◆ **PROVIDED INFORMATION**
-- ==== Sys2Proof/Config.lean ====
section
/-! DEFINITION. Config.lean: what is fixed for one CFD and never written by an operation: the wire constants (R12), the
implementation parameters of spec/00_scope.md R11 with the catalog CAT (spec/41_catalog.md R100), and the one value the
spec leaves without a result. The parameters are DATA (the machine's State carries a `Config`), so a statement about every
state is a statement about every configuration, as R11 and spec/92_eei_decisions.md ask of an OPEN parameter. -/
namespace Sys2Proof

/-! ## Wire constants (R12, R91, R92) -/

/-- MARKER 0x5A (R12). -/
def Config.marker : Byte := 0x5A#8
/-- STREAM_START 0xF0 (R12). -/
def Config.streamStart : Byte := 0xF0#8
/-- INIT 0xFF 0xFF 0xEF, first byte first (R12). -/
def Config.initMarker : Bytes := [0xFF#8, 0xFF#8, 0xEF#8]
/-- INIT_RESPONSE 0x10 (R12, R92). -/
def Config.initResponse : Byte := 0x10#8
/-- STREAM_STOP 0x30 (R12, R92). -/
def Config.streamStop : Byte := 0x30#8
/-- STOP_ACK 0xCF (R12, R92). -/
def Config.stopAck : Byte := 0xCF#8

/-! ## The catalog (R100) and the parameters (R11) -/

/-- The variant of a catalog entry with the fields it carries (R100). The closed union is R104 (b) and (e): there is no
fourth variant and an unused field has no place to hold anything. -/
inductive Variant where
  | single (reg : Byte)
  | dual (msb lsb : Byte)
  | bit (reg bit : Byte)
deriving DecidableEq, Repr

/-- A catalog entry, the parameter descriptor of R100. `enabled` is held apart, in `State.en` (R32). -/
structure Entry where
  variant : Variant
  scale : F64
  offset : F64
  name : Bytes
  unit : Bytes
deriving DecidableEq, Repr

/-- REVMAP_RULE (R11, R111): which entry the reverse map keeps for a shared canonical byte. -/
inductive RevmapRule where
  | first
  | last
deriving DecidableEq, Repr

/-- The implementation parameters of R11: CAT in catalog order, LIST_MAX, NEEDLE_MAX, SYNC_BUF_CAP, REVMAP_RULE.
N is `cat.length`. Which values make a CFD is `Machine.configWf`. -/
structure Config where
  cat : List Entry
  listMax : Nat
  needleMax : Nat
  syncBufCap : Nat
  revmapRule : RevmapRule
deriving DecidableEq, Repr

/-- N, the number of catalog entries (R11). -/
def Config.size (c : Config) : Nat := c.cat.length

/-! ## The one free value -/

/-- The bits of a NaN result (binary64 leaves them open). The spec has no NaN question (R126) because no configuration of
R104 produces one: `f64Mul` and `f64Add` are total functions, and this stands where the spec states no result.
DESIGN CHOICE (notes/assumptions/5.md), safe: nothing is provable about its value. -/
opaque Config.nanPattern : F64 → F64 → F64

/-! ## The configuration of the spec's own vectors -/

/-- EXCAT, the test catalog of spec/95_test_vectors.md 0.2, ids 0 to 5. -/
def Config.excatEntries : List Entry := [
  -- 0 "Engine Speed HR": Dual 0x00/0x01, scale 12.5, offset 0.0 (R107)
  ⟨.dual 0x00#8 0x01#8, 0x4029000000000000#64, 0#64,
    [0x45#8, 0x6E#8, 0x67#8, 0x69#8, 0x6E#8, 0x65#8, 0x20#8, 0x53#8, 0x70#8, 0x65#8, 0x65#8, 0x64#8, 0x20#8, 0x48#8, 0x52#8],
    []⟩,
  -- 1 "X1": Single 0x08, scale 1.0, offset -50.0
  ⟨.single 0x08#8, 0x3FF0000000000000#64, 0xC049000000000000#64, [0x58#8, 0x31#8], []⟩,
  -- 2 "A/C On": Bit 0x13.4 (R108)
  ⟨.bit 0x13#8 4#8, 0x3FF0000000000000#64, 0#64, [0x41#8, 0x2F#8, 0x43#8, 0x20#8, 0x4F#8, 0x6E#8], []⟩,
  -- 3 "Power Steering": Bit 0x13.3 (R109)
  ⟨.bit 0x13#8 3#8, 0x3FF0000000000000#64, 0#64,
    [0x50#8, 0x6F#8, 0x77#8, 0x65#8, 0x72#8, 0x20#8, 0x53#8, 0x74#8, 0x65#8, 0x65#8, 0x72#8, 0x69#8, 0x6E#8, 0x67#8], []⟩,
  -- 4 "X4": Dual 0x04/0x05, scale 5.0
  ⟨.dual 0x04#8 0x05#8, 0x4014000000000000#64, 0#64, [0x58#8, 0x34#8], []⟩,
  -- 5 "X5": Single 0x53, scale 0.5
  ⟨.single 0x53#8, 0x3FE0000000000000#64, 0#64, [0x58#8, 0x35#8], []⟩]

/-- The configuration of spec/95_test_vectors.md 0.1 and 0.2. `State.reset` takes it, because the host's reset state has no
argument and R11 leaves every one of these OPEN. DESIGN CHOICE (notes/assumptions/1.md), unsafe for a claim that rests on
these values; no statement does. -/
def Config.excat : Config where
  cat := Config.excatEntries
  listMax := 511
  needleMax := 16
  syncBufCap := 513
  revmapRule := .first

end Sys2Proof
end

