/-! ## Meanings: one step each -/

/-- V-CAT-4, V-CAT-9. -/
theorem test_enable : lastAnswer (exec (.enable 0#8 true) State.reset) = some [0x00#8] ∧
    lastAnswer (exec (.enable 6#8 true) State.reset) = some [0x01#8, 0x06#8] := by decide
/-- V-CAT-1. -/
theorem test_enumAll : lastAnswer (exec .enumAll State.reset) = some [0#8, 6#8, 0#8, 1#8, 2#8, 3#8, 4#8, 5#8] := by decide
/-- V-CAT-8. -/
theorem test_enumEnabled : lastAnswer (exec .enumEnabled (enabled [true, false, false, true, false, false]))
    = some [0x00#8, 0x02#8, 0x00#8, 0x03#8] := by decide
/-- R115, example. -/
theorem test_countEnabled : lastAnswer (exec .countEnabled (enabled [true, false, false, true, false, false]))
    = some [0x00#8, 0x02#8] := by decide
/-- V-CAT-15, V-CAT-17. -/
theorem test_lookupId : lastAnswer (exec (.lookupId 2#8) State.reset) = some
    [0x00#8, 0x02#8, 0x13#8, 0x00#8, 0x04#8, 0x3F#8, 0xF0#8, 0#8, 0#8, 0#8, 0#8, 0#8, 0#8, 0#8, 0#8, 0#8, 0#8, 0#8, 0#8, 0#8, 0#8,
     0x06#8, 0x41#8, 0x2F#8, 0x43#8, 0x20#8, 0x4F#8, 0x6E#8, 0x00#8] := by decide
/-- V-CAT-22, V-CAT-19. -/
theorem test_lookupReg_first : lastAnswer (exec (.lookupReg 0x13#8) State.reset) = some [0x00#8, 0x01#8, 0x02#8] ∧
    lastAnswer (exec (.lookupReg 0x00#8) State.reset) = some [0x00#8, 0x00#8, 0x00#8] := by decide
/-- V-CAT-25. -/
theorem test_lookupReg_last : lastAnswer (exec (.lookupReg 0x13#8) (State.resetOf { Config.excat with revmapRule := .last }))
    = some [0x00#8, 0x01#8, 0x03#8] := by decide
/-- V-PAR-15, V-PAR-8, V-PAR-3. -/
theorem test_extract : lastAnswer (exec (.extract 4#8 f20) State.reset) = some [0x00#8, 0x12#8, 0x34#8] ∧
    lastAnswer (exec (.extract 2#8 f20) State.reset) = some [0x00#8, 0x00#8, 0x01#8] ∧
    lastAnswer (exec (.extract 0#8 [0x01#8]) State.reset) = some [0x03#8, 0x00#8, 0x01#8] := by decide
/-- V-PAR-6. -/
theorem test_value_dual : lastAnswer (exec (.value 0#8 [0xFF#8, 0xFF#8]) State.reset)
    = some [0x00#8, 0x41#8, 0x28#8, 0xFF#8, 0xE7#8, 0x00#8, 0x00#8, 0x00#8, 0x00#8] := by decide
/-- V-PAR-13. -/
theorem test_value_offset : lastAnswer (exec (.value 1#8 f20) State.reset)
    = some [0x00#8, 0x40#8, 0x44#8, 0x00#8, 0x00#8, 0x00#8, 0x00#8, 0x00#8, 0x00#8] := by decide
/-- V-SCAN-5, V-SCAN-2 (conflict C1). -/
theorem test_scan_partial : lastAnswer (exec (.scan [0xFF#8, 0xFF#8, 0xEF#8] [0x00#8, 0xFF#8, 0xFF#8]) State.reset)
      = some [0x00#8, 0x00#8, 0x00#8, 0x02#8, 0xFF#8, 0xFF#8] ∧
    lastAnswer (exec (.scan [0xFF#8, 0xFF#8, 0xEF#8] [0xFF#8, 0xEF#8]) State.reset) = some [0#8, 0#8, 0#8, 0#8] := by decide
/-- V-SCAN-1. -/
theorem test_scan_found : lastAnswer (exec (.scan [0xFF#8, 0xFF#8, 0xEF#8] [0xFF#8, 0xFF#8, 0xFF#8, 0xEF#8]) State.reset)
    = some [0x00#8, 0x01#8, 0x00#8, 0x00#8] := by decide
/-- V-CMD-3, V-CMD-5. -/
theorem test_buildCmd : lastAnswer (exec (.buildCmd [2#8, 0#8, 2#8]) State.reset)
      = some [0x00#8, 0x00#8, 0x07#8, 0x5A#8, 0x13#8, 0x5A#8, 0x01#8, 0x5A#8, 0x13#8, 0xF0#8] ∧
    lastAnswer (exec (.buildCmd [0#8, 6#8, 7#8]) State.reset) = some [0x01#8, 0x06#8] := by decide
/-- V-CMD-13, V-CMD-17. -/
theorem test_parseCmd : lastAnswer (exec (.parseCmd [0x5A#8, 0x01#8, 0xF0#8, 0x00#8, 0x77#8]) State.reset)
      = some [0x00#8, 0x00#8, 0x01#8, 0x00#8] ∧
    lastAnswer (exec (.parseCmd [0x5A#8, 0x01#8, 0x5A#8, 0x30#8, 0xF0#8]) State.reset) = some [0x02#8, 0x30#8] := by decide
/-- V-DEC-3. -/
theorem test_decode_frame : lastAnswer (exec (.decodeFrame [0x01#8, 0xF4#8]) (enabled [true, false, false, false, false, false]))
    = some [0x00#8, 0x01#8, 0x00#8, 0x40#8, 0xB8#8, 0x6A#8, 0x00#8, 0x00#8, 0x00#8, 0x00#8, 0x00#8] := by decide
/-- V-DEC-7. -/
theorem test_decode_frame_fails : lastAnswer (exec (.decodeFrame [0x01#8, 0xF4#8]) (enabled [true, false, true, true, false, false]))
    = some [0x03#8, 0x02#8, 0x13#8] := by decide
/-- V-SYNC-6. -/
theorem test_push_completes_init : syncOf (exec (.syncPush [0xEF#8, 0x5A#8, 0x13#8]) (syncing .uninitialized [0xFF#8, 0xFF#8]))
    = some (.initialized, [0x5A#8, 0x13#8]) := by decide
/-- V-SYNC-10. -/
theorem test_push_dispatches :
    lastAnswer (exec (.syncPush [0x01#8, 0x5A#8, 0x02#8, 0x5A#8, 0x03#8]) (syncing .initialized [0x00#8, 0x5A#8]))
      = some [0x00#8, 0x01#8, 0x01#8, 0x01#8] ∧
    syncOf (exec (.syncPush [0x01#8, 0x5A#8, 0x02#8, 0x5A#8, 0x03#8]) (syncing .initialized [0x00#8, 0x5A#8]))
      = some (.initialized, [0x5A#8, 0x02#8, 0x5A#8, 0x03#8]) := by decide
/-- V-SYNC-21. -/
theorem test_push_overflow : lastAnswer (exec (.syncPush [0x00#8]) (syncing .initialized (List.replicate 513 0#8))) = some [0x07#8] := by
  decide +kernel
/-- V-SYNC-7. -/
theorem test_syncStatus : lastAnswer (exec .syncStatus (syncing .initialized [0x5A#8, 0x13#8]))
    = some [0x00#8, 0x01#8, 0x00#8, 0x02#8, 0x5A#8, 0x13#8] := by decide
/-- The pair of V-SYNC-8; in UNINITIALIZED V-SYNC-3. -/
theorem test_wire_marker_pair : lastAnswer (exec (.wireMarkerPair 0x13#8) (syncing .initialized [])) = some [0#8, 1#8, 1#8, 0x13#8] ∧
    syncOf (exec (.wireMarkerPair 0x01#8) State.reset) = some (.uninitialized, []) := by decide
/-- V-SYNC-18. -/
theorem test_wire_init : syncOf (exec .wireInit State.reset) = some (.initialized, []) := by decide
/-- The trailing 0xF0 of P2 stays held (R204). -/
theorem test_wire_stream_start : syncOf (exec .wireStreamStart (syncing .initialized [])) = some (.initialized, [0xF0#8]) := by decide
/-- R92: 0x30 is dispatched only after a 0x5A (V-SYNC-17). -/
theorem test_wire_stream_stop : lastAnswer (exec .wireStreamStop (syncing .initialized [0x5A#8])) = some [0#8, 1#8, 1#8, 0x30#8] := by decide
theorem test_wire_init_response : syncOf (exec .wireInitResponse State.reset) = some (.uninitialized, []) := by decide
theorem test_wire_stop_ack : syncOf (exec .wireStopAck (syncing .initialized [])) = some (.initialized, [0xCF#8]) := by decide

/-! ## The port -/

/-- V-ERR-11: the fault comes before decoding. -/
theorem test_step_fault : lastAnswer (step { State.resetOf dupcat with worker := [.request []], turns := [.agent .worker] })
    = some [0x04#8, 0x06#8] := by decide
/-- V-ERR-2, through the fetch of a table word. -/
theorem test_step_illegal : lastAnswer (step (State.reset.withFetchWord 8 0x00)) = some [0x05#8, 0x00#8] := by decide
theorem test_step_table_word : lastAnswer (step (State.reset.withFetchWord 24 0xFFFFEF)) = some [0x00#8, 0x01#8, 0x00#8, 0x00#8] := by decide
/-- P5 step 6: a reset finds the same fault again. -/
theorem test_step_reset : step { State.resetOf dupcat with turns := [.reset] } = .next (State.resetOf dupcat) := by rfl

/-! ## Numbers: BE64 patterns of spec/95_test_vectors.md 0.4 and the cases of R126 -/

theorem test_f64_products : f64Mul (f64OfNat 500) 0x4029000000000000#64 = 0x40B86A0000000000#64 ∧
    f64Mul (f64OfNat 65535) 0x4029000000000000#64 = 0x4128FFE700000000#64 ∧
    f64Mul (f64OfNat 3) 0x3FE0000000000000#64 = 0x3FF8000000000000#64 := by decide
/-- R126 (f): 0 times a negative scale is -0.0; plus +0.0 is +0.0; plus -0.0 is -0.0. -/
theorem test_f64_zero_sign : f64Mul (f64OfNat 0) 0xBFF0000000000000#64 = 0x8000000000000000#64 ∧
    f64Add 0x8000000000000000#64 0#64 = 0#64 ∧ f64Add 0x8000000000000000#64 0x8000000000000000#64 = 0x8000000000000000#64 := by decide
/-- A tie goes to the even neighbour: (2^53 + 2) / 2 added to a half unit, both ways, and 0.1 + 0.2 (IEEE 754-2008). -/
theorem test_f64_ties : f64Add 0x4340000000000000#64 0x3FF0000000000000#64 = 0x4340000000000000#64 ∧
    f64Add 0x4340000000000001#64 0x3FF0000000000000#64 = 0x4340000000000002#64 ∧
    f64Add 0x3FB999999999999A#64 0x3FC999999999999A#64 = 0x3FD3333333333334#64 := by decide

/-! ## Witnesses: concrete states and operands that meet the hypotheses of each statement -/

theorem inv_reset : Inv State.reset := ⟨by decide, by decide, by decide, by decide, by decide⟩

◆ **WHAT YOU WILL DO**
Looking at the material above, state the number of lines holding the word "statement", and only that number.

◆ **ANSWER BELOW**
4